Surprisingly even such an important topic such as the nature of a resource URL is not an agreed upon topic in the REST community. One school contends that human-understandable URLs are crucial, while the other side argues that clients should not assume any meaning to the internal structure of the URL. Suffice to say, that the understandable URL makes a more compelling case in my opinion.

Resource relationships

Resources have relationships to other resources. These relationships can be expressed in two basic ways:

  • Relationships specified in the URL as a hierarchical name compound
  • Relationships embedded in the output representation
    • Target resource as link
    • Target resource with details

An example best illustrates the issue. Our video resource has a many-to-many relationship with genres (categories).

In the URL approach, the following URL would retrieve the genres of a given video: /videos/1776/genres. The core resource /videos/1776 would retrieve only basic data for the video. If you wanted to obtain any relationships you would have to issue another call. To get permissions for a video: /videos/1776/permissions.

<genres>
<genre>
<id>11</id>
<name>Animals</name>
</genre>
<genre>
<id>22</id>
<name>Sports</name>
</genre>
</genres>

The embedded approach returns basic data for the video as well as relationship information. You still have to make a decision if you want link or detailed information on the references.

Relationships as links:

<video>
<id>1776</id>
<name>Touching the Void</name>
<genres>
<link href="http://www.k2.com/service/v1/acc/genres/11" />
<link href="http://www.k2.com/service/v1/acc/genres/22" />
</genres>

Relationships as details:

<video>
<id>1776</id>
<name>Touching the Void</name>
<genres>
<genre>
<id>11</id>
<name>Animals</name>
</genre>
<genre>
<id>22</id>
<name>Sports</name>
</genre>
</genres>
</video>

There are advantages and disadvantages with all approaches and ultimately the choice depends on your intended uses cases. The situation is also complicated by the PUT and POST methods. Typically you would want to use the same representation (data format) for GET and PUT/POST.

The URL Relationship patterns can lead to a chatty protocol since if your use case typically wants to grab all information related to a video, you would have to make 1+n calls where n is the number of video associations. It can be equally expensive to create or modify videos. Furthermore, if your object model requires mandatory relationships, the URL Relationship pattern cannot satisfy this requirement.

Google YouTube API uses the URL-based relationships. For example a video has an optional one-to-many association with comments. If there are comments for the video, the resource representation for a GET will contain a URL to a collection representing the comments.

<gd:comments>
<gd:feedLink href="http://gdata.youtube.com/feeds/api/videos/Vx4_OjyPqag/comments"   countHint="993"/>
</gd:comments>

Examples:

Make user explicit or implicit in the URL?

Most services have a concept of a current user (or account). The question then is, should we expose this user name in the URL or not?

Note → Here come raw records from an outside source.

-- ==== Sys2Proof/Config.lean ====
section
/-! DEFINITION. The records the block is configured with: Catalog Entries and their fields
(spec/10_state.md R19, R20, spec/41_bitfield_decode_rules.md R100), the compatibility check
(spec/42_catalog_dispatch.md R110) and the parameters the spec has a model take as arguments
(spec/00_scope.md R8, R9, 93_implementation_defined.md U1 to U5, U14, U15). The parameters are plain
data and stand in the state, so that a statement about every state is a statement about every value of
each of them (R9). -/

namespace Sys2Proof

/-- The cpu-applicability selector of a Catalog Entry (R20, R109). -/
inductive Applicability
  | any
  | familyA
  | familyB
deriving DecidableEq, Repr

/-- A sub-family: what a family entry belongs to and what a CPU-variant string can name (R22, R109). -/
inductive Family
  | familyA
  | familyB
deriving DecidableEq, Repr

/-- The closed enumeration of exactly 20 instruction classes (R19). -/
inductive InstrClass
  | arithAdd
  | arithSub
  | arithMul
  | arithDiv
  | bitAnd
  | bitOr
  | bitXor
  | bitNor
  | compare
  | move
  | load
  | store
  | jump
  | condJump
  | indirectJump
  | call
  | indirectCall
  | ret
  | nop
  | unclassified
deriving DecidableEq, Repr

/-- The closed enumeration of exactly 19 decode rule kinds (R100). -/
inductive RuleKind
  | RRM
  | RRR
  | RI16
  | RDISP
  | DISP
  | LDST
  | ICALL
  | RRI2
  | CLZ
  | CVT6
  | RCRA
  | MAC
  | R1R3
  | RB
  | RC_I2I2
  | RA_I2I2
  | MFSR
  | MTSR
  | NONE
deriving DecidableEq, Repr

/-- A Catalog Entry: its opcode byte, applicability, mnemonic, class and rule kind (R20). -/
structure CatalogEntry where
  opcode : Byte
  app : Applicability
  mnemonic : String
  cls : InstrClass
  rule : RuleKind
deriving DecidableEq, Repr

/-- Checks of unknown form, by number, of an entry's family against the caller's variant: free values.
Nothing is known of them, so what holds for each of them holds for every check (R9, R110; DESIGN CHOICE,
notes/assumptions/5.md). -/
opaque openCompat : Nat → Family → Option String → Bool

/-- What a check answers for the variants it does not list: one answer for all of them, or what the
open check of that number answers. -/
inductive Otherwise
  | always (answer : Bool)
  | unspecified (index : Nat)
deriving DecidableEq, Repr

/-- `COMPAT` for the entries of one family, as plain data: the variants with an answer of their own (the
absent variant may be one; the first pair of a variant decides), and the answer for all others. -/
structure FamilyCheck where
  listed : List (Option String × Bool)
  otherwise : Otherwise
deriving DecidableEq, Repr

/-- `COMPAT`, one check for each family (R110). An `any` entry needs none: it is compatible with every
variant, the one constraint every instantiation must meet (R110 (a)). -/
structure Compat where
  familyA : FamilyCheck
  familyB : FamilyCheck
deriving DecidableEq, Repr

/-- `M_SEL`: the byte of the buffer and the bit of that byte which is the mode bit (R8, R78). -/
structure BitSelector where
  byte : Fin 4
  bit : Fin 8
deriving DecidableEq, Repr

/-- `NARROW_I2_RANGES`: the lowest bit of each of the two 2-bit ranges of byte 3 (R8, R95). -/
structure NarrowRanges where
  first : Fin 7
  second : Fin 7
deriving DecidableEq, Repr

/-- The two parameters the decode rules read (R8, R78, R95, R96). -/
structure Layout where
  mSel : BitSelector
  narrowI2 : NarrowRanges
deriving DecidableEq, Repr

/-- The parameters of the model (R8, R9): the contents of `opcode_dispatch_rom` (R21, R104), the
reserved no-op literal and its mnemonic (R113), the mnemonic the return-equivalent test compares with
(R126), the compatibility check (R110), `M_SEL` and `NARROW_I2_RANGES` (R78, R95), and
`VARIANT_MIN_LEN` (R112). -/
structure Params where
  catalog : List CatalogEntry
  nopLiteral : Bytes4
  nopMnemonic : String
  icallMnemonic : String
  compat : Compat
  layout : Layout
  variantMinLen : Nat
deriving DecidableEq, Repr

/-- The two error results of `decode` (R156). -/
inductive DecodeError
  | invalidInput
  | unknownOpcode
deriving DecidableEq, Repr

end Sys2Proof
end

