-- ==== Sys2Proof/Machine/State.lean ====
section
/-! DEFINITION. The state of the machine: the open parameters (the Catalog among them), the input ports
and the output ports of the block (spec/10_state.md R13 to R22), as plain data. The block itself keeps
nothing between operations (R13, R29); the ports hold what the caller presents and what the last
operation answered. -/

namespace Sys2Proof.Machine

/-- The semantic type, or tag, of an operand: a closed enumeration of four values (R16). -/
inductive SemType
  | register
  | immediate
  | jumpDisplacement
  | unused
deriving DecidableEq, Repr

/-- An operand: a pair (semantic type, 32-bit value) (R15). -/
structure Operand where
  type : SemType
  value : Word
deriving DecidableEq, Repr

/-- The six operand slots of an instruction, numbered 0 to 5 (R17). -/
structure Slots where
  s0 : Operand
  s1 : Operand
  s2 : Operand
  s3 : Operand
  s4 : Operand
  s5 : Operand
deriving DecidableEq, Repr

/-- A Decoded Instruction: mnemonic, instruction class and six operands (R18). -/
structure DecodedInstr where
  mnemonic : String
  cls : InstrClass
  ops : Slots
deriving DecidableEq, Repr

/-- The result of `decode`: a Decoded Instruction or one of the two errors, never both and never a
part (R14, R117, R160). -/
inductive DecodeResult
  | ok (instr : DecodedInstr)
  | err (error : DecodeError)
deriving DecidableEq, Repr

/-- An output port: `idle` while the operation it belongs to has no result (results do not exist
between operations, R31, R176), `driven` with the operation's result otherwise. -/
inductive Port (α : Type)
  | idle
  | driven (result : α)
deriving DecidableEq, Repr

/-- What the caller asks of the block: `decode` the buffer, with the consumers fed by its result, the
data flow of R46; or `consume` a Decoded Instruction the caller hands over, which need not come from
`decode` (R46, R187). -/
inductive Request
  | decode
  | consume (instr : DecodedInstr)
deriving DecidableEq, Repr

/-- The state of the machine. -/
structure State where
  /-- The open parameters: `opcode_dispatch_rom`, the no-op literal, two mnemonics, `COMPAT` (R8, R176). -/
  params : Params
  /-- Input: the operation the caller asks for (R14). -/
  request : Request
  /-- Input of `decode`: a buffer is present (R14). -/
  bufPresent : Bool
  /-- Input of `decode`: the number of valid bytes in the buffer (R14, R34). -/
  len : Nat
  /-- Input of `decode`: the first four bytes of the buffer (R14, R33). -/
  bytes : Bytes4
  /-- Input of `decode`: the optional CPU-variant string (R22). -/
  cpuVariant : Option String
  /-- Input of `decode`: the place for the result is present (R14). -/
  sinkPresent : Bool
  /-- Input of `resolve_target` and `render`: the instruction's address (R24). -/
  currentAddress : Word
  /-- Input of `render`: the size limit (R14, R149). -/
  bufferSizeHint : Nat
  /-- Output of `decode` (R14). -/
  result : Port DecodeResult
  /-- Output of `resolve_target`: a target or none (R14). -/
  target : Port (Option Word)
  /-- Output of `is_return_equivalent` (R14). -/
  returnEquivalent : Port Bool
  /-- Output of `render`: a text, or no text where the register mapper refuses (R14, R132). -/
  text : Port (Option String)
deriving DecidableEq, Repr

/-- The reasons a step can stop with a fault: none. Every operation ends, on every input, with exactly
one result (R186); the two errors of `decode` are results, not faults (R163). -/
inductive Fault
deriving DecidableEq, Repr

/-- The reasons a step can be refused. -/
inductive Refusal
  /-- An instruction that has no meaning yet, raised by `exec` only (safe). Every instruction has its
  meaning, so no step answers with it. -/
  | notModelled (mnemonic : String)
deriving DecidableEq, Repr

/-- The machine after reset: the parameters at their constant values, no operation done. The spec has
no reset and no value for an input port (R31, R176); the values of the ports are DESIGN CHOICES, see
notes/assumptions/7.md, those of the parameters are named in notes/assumptions/1.md to 5.md. -/
def State.reset : State where
  params := resetParams
  request := .decode
  bufPresent := false
  len := 0
  bytes := ⟨0, 0, 0, 0⟩
  cpuVariant := none
  sinkPresent := true
  currentAddress := 0
  bufferSizeHint := 64
  result := .idle
  target := .idle
  returnEquivalent := .idle
  text := .idle

end Sys2Proof.Machine
end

  • /service/v1/USER/videos/1519
  • /service/v1/videos/1519

Both styles would require standard authentication. The case can be made that having the user name in the URL is redundant with authentication. On the other hand, if we want a richer URL hierarchy which would allow a user to access another user’s resources (with permissions, of course), then having the user name in the URL is important.


Resource Query Language

Any service will inevitably need some way to filter the amount of data returned. This is a complex topic, but it is worth to briefly examine some salient points. When designing a REST service, this can be a very important and time consuming task, so be prepared for significant effort.

Bare-bones REST offers us two basic ways to retrieve data:
Conceptually, we want to issue three kinds of GET requests:

  • Get all resources – /videos
  • Get one resources – /videos/1492
  • Get some resources – /videos?some_query_syntax

Bare-bones REST inherently supports the first two – the constraint-qualified GET presents us with a conundrum.

There is unfortunately no standard way to express a query and each vendor provides their own syntax. So when you are designing a REST service and you need querying (you will eventually need it), you will have to go through a non-trivial process to design a query language. This requires specifying the grammar, documenting it with examples, making it consistent across all resources, and writing lots of tests (hint: think combinatorial explosion of query options).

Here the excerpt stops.